-- ==== Sys2Proof/Laws/Decode.lean ====
section
/-! SUPPORT. The fields of a command word as numbers, those of an encoded instruction, and what the decoder can answer. -/

namespace Sys2Proof

theorem opField_toNat (w : CmdWord) : (opField w).toNat = w.toNat / 2 ^ 28 := by
  simp [opField, Nat.shiftRight_eq_div_pow]; omega

theorem rsvField_toNat (w : CmdWord) : (rsvField w).toNat = w.toNat / 2 ^ 6 % 2 ^ 22 := by
  simp [rsvField, Nat.shiftRight_eq_div_pow]

theorem widthField_toNat (w : CmdWord) : (widthField w).toNat = w.toNat % 2 ^ 6 := by
  simp [widthField]

theorem encode_toNat (i : Instr) : (encode i).toNat = (opCode i).toNat * 2 ^ 28 + (widthCode i).toNat := by
  have h₁ := (opCode i).isLt
  have h₂ := (widthCode i).isLt
  rw [encode, BitVec.toNat_append, BitVec.toNat_append, ← Nat.shiftLeft_add_eq_or_of_lt h₂, Nat.shiftLeft_eq,
    ← Nat.shiftLeft_add_eq_or_of_lt (by decide), Nat.shiftLeft_eq]
  simp
  omega

theorem opField_encode (i : Instr) : opField (encode i) = opCode i := by
  have h₁ := (widthCode i).isLt
  apply BitVec.eq_of_toNat_eq
  rw [opField_toNat, encode_toNat]
  omega

theorem rsvField_encode (i : Instr) : rsvField (encode i) = 0 := by
  have h₁ := (widthCode i).isLt
  apply BitVec.eq_of_toNat_eq
  rw [rsvField_toNat, encode_toNat, show (0 : BitVec 22).toNat = 0 from rfl]
  omega

theorem widthField_encode (i : Instr) : widthField (encode i) = widthCode i := by
  have h₁ := (widthCode i).isLt
  apply BitVec.eq_of_toNat_eq
  rw [widthField_toNat, encode_toNat]
  omega

theorem decodePlain_eq_ok {w : CmdWord} {i j : Instr} :
    decodePlain w i = .ok j ↔ rsvField w = 0 ∧ widthField w = 0 ∧ i = j := by
  simp only [decodePlain]
  split <;> [skip; split] <;> simp_all

theorem decodeReadBits_eq_ok {w : CmdWord} {j : Instr} :
    decodeReadBits w = .ok j ↔ rsvField w = 0 ∧ (widthField w).toNat ≤ 32 ∧ .readBits (widthField w) = j := by
  rw [decodeReadBits]
  split <;> [skip; split] <;> simp_all

theorem wellFormed_readBits {n : BitVec 6} : (Instr.readBits n).wellFormed = true ↔ n.toNat ≤ 32 := decide_eq_true_iff

/-- What the decoder can answer: the operation code names the instruction, `RSV` is 0, and `N` is the instruction's. -/
theorem decode_eq_ok {w : CmdWord} {i : Instr} :
    decode w = .ok i ↔
      opField w = opCode i ∧ rsvField w = 0 ∧ widthField w = widthCode i ∧ i.wellFormed = true := by
  constructor
  · intro h
    simp only [decode] at h
    split at h
    case h_2 ho =>
      obtain ⟨h₁, h₂, rfl⟩ := decodeReadBits_eq_ok.1 h
      exact ⟨BitVec.eq_of_toNat_eq ho, h₁, rfl, wellFormed_readBits.2 h₂⟩
    case h_9 => cases h
    all_goals
      rename_i ho
      obtain ⟨h₁, h₂, rfl⟩ := decodePlain_eq_ok.1 h
      exact ⟨BitVec.eq_of_toNat_eq ho, h₁, h₂, rfl⟩
  · rintro ⟨ho, hr, hn, hw⟩
    cases i with
    | readBits n =>
      simp only [decode, ho, opCode]
      exact decodeReadBits_eq_ok.2 ⟨hr, hn ▸ wellFormed_readBits.1 hw, by rw [hn]; rfl⟩
    | _ =>
      simp only [decode, ho, opCode]
      exact decodePlain_eq_ok.2 ⟨hr, hn, rfl⟩

end Sys2Proof
end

════

DESCRIPTION OF THE TASK:
Which lines in the listing have the string "BitVec"? Pick them out and copy them.

EXERCISE OUTPUT:
  rw [encode, BitVec.toNat_append, BitVec.toNat_append, ← Nat.shiftLeft_add_eq_or_of_lt h₂, Nat.shiftLeft_eq,
  apply BitVec.eq_of_toNat_eq
  apply BitVec.eq_of_toNat_eq
  rw [rsvField_toNat, encode_toNat, show (0 : BitVec 22).toNat = 0 from rfl]
  apply BitVec.eq_of_toNat_eq
theorem wellFormed_readBits {n : BitVec 6} : (Instr.readBits n).wellFormed = true ↔ n.toNat ≤ 32 := decide_eq_true_iff
      exact ⟨BitVec.eq_of_toNat_eq ho, h₁, rfl, wellFormed_readBits.2 h₂⟩
      exact ⟨BitVec.eq_of_toNat_eq ho, h₁, h₂, rfl⟩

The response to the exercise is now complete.